Data records Block Start

/-- R235: PT_DESER's checks in their order, and the point of an uncompressed encoding. -/
def Obligations.PtDeserChecks : Prop :=
  ∀ (s : State) (d : QIdx) (a b : RIdx) (pfx : BitVec 8),
    Encodes (.ptDeser d a b pfx) 0xFF800F00 0x2A000000 ∧
    (pfx.toNat ≠ 2 → pfx.toNat ≠ 3 → pfx.toNat ≠ 4 → exec (.ptDeser d a b pfx) s = .next (failed s .format)) ∧
    (pfx.toNat = 2 ∨ pfx.toNat = 3 ∨ pfx.toNat = 4 → P ≤ (s.getR a).v.toNat →
      exec (.ptDeser d a b pfx) s = .next (failed s .range)) ∧
    ((s.getR a).v.toNat < P → P ≤ (s.getR b).v.toNat → exec (.ptDeser d a b 4) s = .next (failed s .range)) ∧
    ((s.getR a).v.toNat < P → (s.getR b).v.toNat < P →
      (¬ CurveEquation ⟨0, 7, P⟩ (s.getR a).v.toNat (s.getR b).v.toNat →
        exec (.ptDeser d a b 4) s = .next (failed s .notOnCurve)) ∧
      (CurveEquation ⟨0, 7, P⟩ (s.getR a).v.toNat (s.getR b).v.toNat →
        exec (.ptDeser d a b 4) s = .next (completedQ s d ⟨some .secp, false, (s.getR a).v, (s.getR b).v⟩))) ∧
    ((s.getR a).v.toNat < P →
      (¬ ∃ y, CurveEquation ⟨0, 7, P⟩ (s.getR a).v.toNat y) →
      exec (.ptDeser d a b 2) s = .next (failed s .notOnCurve) ∧
      exec (.ptDeser d a b 3) s = .next (failed s .notOnCurve))

/-- R235, R75: the SEC round trip: the x coordinate of a point of secp256k1 and the parity of its y give the point back. -/
def Obligations.SecRoundTrip : Prop :=
  ∀ (s : State) (d : QIdx) (a b : RIdx) (y : Word256), (s.getR a).v.toNat < P → y.toNat < P →
    CurveEquation ⟨0, 7, P⟩ (s.getR a).v.toNat y.toNat →
    exec (.ptDeser d a b (if y.toNat % 2 = 0 then 0x02 else 0x03)) s =
      .next (completedQ s d ⟨some .secp, false, (s.getR a).v, y⟩)
end

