-- ==== Sys2Proof/Tests/Slice0.lean ====
section
/-! SUPPORT. Tests of the model on the spec's own examples (95_test_vectors.md unless a test names another file), and for
every statement with hypotheses a concrete state that meets them. -/

open Sys2Proof Sys2Proof.Machine

namespace Sys2Proof.Tests

set_option Elab.async false

/-! ## WellFormed: an ill-formed term for each check (30_encoding.md R113, R116) -/

theorem test_illformed_ldc : ¬ (Instr.ldc 0 4).WellFormed := by decide
theorem test_illformed_ldc_high : ¬ (Instr.ldc 0 0xFFFF).WellFormed := by decide
theorem test_illformed_ptInf : ¬ (Instr.ptInf 0 0b10).WellFormed := by decide
theorem test_illformed_ptNew : ¬ (Instr.ptNew 2 5 6 0b11).WellFormed := by decide
theorem test_wellformed_ldc : (Instr.ldc 15 3).WellFormed := by decide
theorem test_wellformed_ptNew : (Instr.ptNew 7 15 15 0b01).WellFormed := by decide

/-! ## Decoding: a word of every row, written out from R111 and R117 (many are the words of section 2.1 and R124) -/

theorem test_decode_nop : decodeTableWord 32 0x01000000 = some .nop := by decide
theorem test_decode_mov : decodeTableWord 32 0x02210000 = some (.mov 2 1) := by decide
theorem test_decode_ldi : decodeTableWord 32 0x03F0FFFF = some (.ldi 15 0xFFFF) := by decide
theorem test_decode_ldc : decodeTableWord 32 0x04000003 = some (.ldc 0 3) := by decide
theorem test_decode_intEq : decodeTableWord 32 0x05091000 = some (.intEq 9 1) := by decide
theorem test_decode_intOdd : decodeTableWord 32 0x06020000 = some (.intOdd 2) := by decide
theorem test_decode_feNew : decodeTableWord 32 0x10100C00 = some (.feNew 1 0 .m) := by decide
theorem test_decode_feAdd : decodeTableWord 32 0x11312000 = some (.feAdd 3 1 2) := by decide
theorem test_decode_feSub : decodeTableWord 32 0x12312000 = some (.feSub 3 1 2) := by decide
theorem test_decode_feMul : decodeTableWord 32 0x13211000 = some (.feMul 2 1 1) := by decide
theorem test_decode_fePow : decodeTableWord 32 0x14312200 = some (.fePow 3 1 2 true) := by decide
theorem test_decode_feInv : decodeTableWord 32 0x15210000 = some (.feInv 2 1) := by decide
theorem test_decode_feDiv : decodeTableWord 32 0x16312000 = some (.feDiv 3 1 2) := by decide
theorem test_decode_feSmul : decodeTableWord 32 0x17201200 = some (.feSmul 2 0 1 true) := by decide
theorem test_decode_feSqrt : decodeTableWord 32 0x18210000 = some (.feSqrt 2 1) := by decide
theorem test_decode_feEq : decodeTableWord 32 0x19045000 = some (.feEq 4 5) := by decide
theorem test_decode_ptInf : decodeTableWord 32 0x20000400 = some (.ptInf 0 1) := by decide
theorem test_decode_ptGen : decodeTableWord 32 0x21700000 = some (.ptGen 7) := by decide
theorem test_decode_ptNew : decodeTableWord 32 0x22256400 = some (.ptNew 2 5 6 1) := by decide
theorem test_decode_ptAdd : decodeTableWord 32 0x23312000 = some (.ptAdd 3 1 2) := by decide
theorem test_decode_ptMul : decodeTableWord 32 0x240F0000 = some (.ptMul 0 15 0 false) := by decide
theorem test_decode_ptMul_neg : decodeTableWord 32 0x24100200 = some (.ptMul 1 0 0 true) := by decide
theorem test_decode_ptEq : decodeTableWord 32 0x25034000 = some (.ptEq 3 4) := by decide
theorem test_decode_ptIsInf : decodeTableWord 32 0x26010000 = some (.ptIsInf 1) := by decide
theorem test_decode_ptGetX : decodeTableWord 32 0x27110000 = some (.ptGetX 1 1) := by decide
theorem test_decode_ptGetY : decodeTableWord 32 0x28210000 = some (.ptGetY 2 1) := by decide
theorem test_decode_ptMov : decodeTableWord 32 0x29310000 = some (.ptMov 3 1) := by decide
theorem test_decode_ptDeser : decodeTableWord 32 0x2A2100FF = some (.ptDeser 2 1 0 0xFF) := by decide

/-- Section 2.1's illegal words, the first for their opcode. -/
theorem test_illegal_opcodes :
    [0x00000000, 0x07000000, 0x0F000000, 0x1A000000, 0x2B000000, 0xFF000000].all
      (fun w => (decodeTableWord 32 w).isNone) = true := by decide

/-- Section 2.1's words with a 1 in a must-be-zero bit. -/
theorem test_illegal_fields :
    [0x01000001, 0x01F00000, 0x11312100, 0x13312200, 0x13312400, 0x20000800, 0x22256C00, 0x23823000, 0x23428000,
      0x24F00000, 0x04000004, 0x0400FFFF, 0x030F0001, 0x05112000, 0x2A210402, 0x29390000].all
      (fun w => (decodeTableWord 32 w).isNone) = true := by decide

/-- The reasons the decoder names. -/
theorem test_illegal_reasons :
    (match decode 0x07000000 with | .error e => e | .ok _ => .mustBeZero 0) = .unassignedOpcode 0x07 ∧
    (match decode 0x11312100 with | .error e => e | .ok _ => .mustBeZero 0) = .mustBeZero 0x100 := by decide

/-! ## Commands: one step from the reset state with a few registers set -/

/-- Field registers set. -/
def withR (s : State) (l : List (RIdx × FieldReg)) : State := l.foldl (fun u x => u.setR x.1 x.2) s

/-- Point registers set. -/
def withQ (s : State) (l : List (QIdx × PointReg)) : State := l.foldl (fun u x => u.setQ x.1 x.2) s

/-- The reset state with a user modulus and some field registers. -/
def regs (m : Word256) (l : List (RIdx × FieldReg)) : State := withR { State.reset with mod := m } l

/-- The curve of section 2.5: `y^2 = x^3 + 7` over the field of 223. -/
def f223 : State := { State.reset with mod := 223, cb := 7 }

/-- The user curve set to secp256k1. -/
def userSecp : State := { State.reset with mod := BitVec.ofNat 256 P, cb := 7 }

/-- A field register holding an integer. -/
def rv (v : Nat) (t : Tag) : FieldReg := ⟨BitVec.ofNat 256 v, t⟩

/-- An affine point. -/
def aff (c : Curve) (x y : Nat) : PointReg := ⟨some c, false, BitVec.ofNat 256 x, BitVec.ofNat 256 y⟩

/-- The point at infinity of a curve. -/
def infOf (c : Curve) : PointReg := ⟨some c, true, 0, 0⟩

/-- `G` -/
def gen : PointReg := aff .secp Gx Gy

/-- The state after the command word `w`. -/
def after (s : State) (w : Nat) : State :=
  match step (s.withFetchWord 32 w) with
  | .next t => t
  | .fault _ => State.reset
  | .refused _ => State.reset

/-- The command `w` ended in the error `e`, and field register `i` and point register `j` are as before. -/
def failsWith (s : State) (w : Nat) (e : ErrCode) (i : RIdx) (j : QIdx) : Prop :=
  (after s w).err = true ∧ (after s w).errcode = e ∧ (after s w).errcmd = BitVec.ofNat 32 w ∧
    (after s w).busy = false ∧ (after s w).done = true ∧ (after s w).getR i = s.getR i ∧ (after s w).getQ j = s.getQ j

theorem test_nop : after State.reset 0x01000000 = { State.reset with cmd := 0x01000000, done := true } := by
  decide +kernel

theorem test_mov : (after (regs 7 [(1, rv 5 .m)]) 0x02210000).getR 2 = rv 5 .m := by decide +kernel

theorem test_ldi : (after (regs 0 [(2, rv 9 .p)]) 0x0320BEEF).getR 2 = rv 48879 .raw := by decide +kernel

theorem test_ldc_n : (after State.reset 0x04400001).getR 4 =
    rv 0xFFFFFFFFFFFFFFFFFFFFFFFFFFFFFFFEBAAEDCE6AF48A03BBFD25E8CD0364141 .raw := by decide +kernel
theorem test_ldc_gy : (after State.reset 0x04400003).getR 4 =
    rv 0x483ADA7726A3C4655DA4FBFC0E1108A8FD17B448A68554199C47D08FFB10D4B8 .raw := by decide +kernel

theorem test_intEq_ignores_tags :
    (after (regs 0 [(1, rv 5 .p), (2, rv 5 .n)]) 0x05012000).t = true := by decide +kernel
theorem test_intEq_clears :
    (after ((regs 0 [(1, rv 5 .raw), (2, rv 6 .raw)]).setT true) 0x05012000).t = false := by decide +kernel

theorem test_intOdd : (after (regs 0 [(2, rv 0xBEEF .raw)]) 0x06020000).t = true := by decide +kernel
theorem test_intOdd_even : (after ((regs 0 [(2, rv (P - 1) .p)]).setT true) 0x06020000).t = false := by decide +kernel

Data records Block End

## Exercise
Select, from the listing, all lines that include the word "Tests".

## Answer space
-- ==== Sys2Proof/Tests/Slice0.lean ====
/-! SUPPORT. Tests of the model on the spec's own examples (95_test_vectors.md unless a test names another file), and for
namespace Sys2Proof.Tests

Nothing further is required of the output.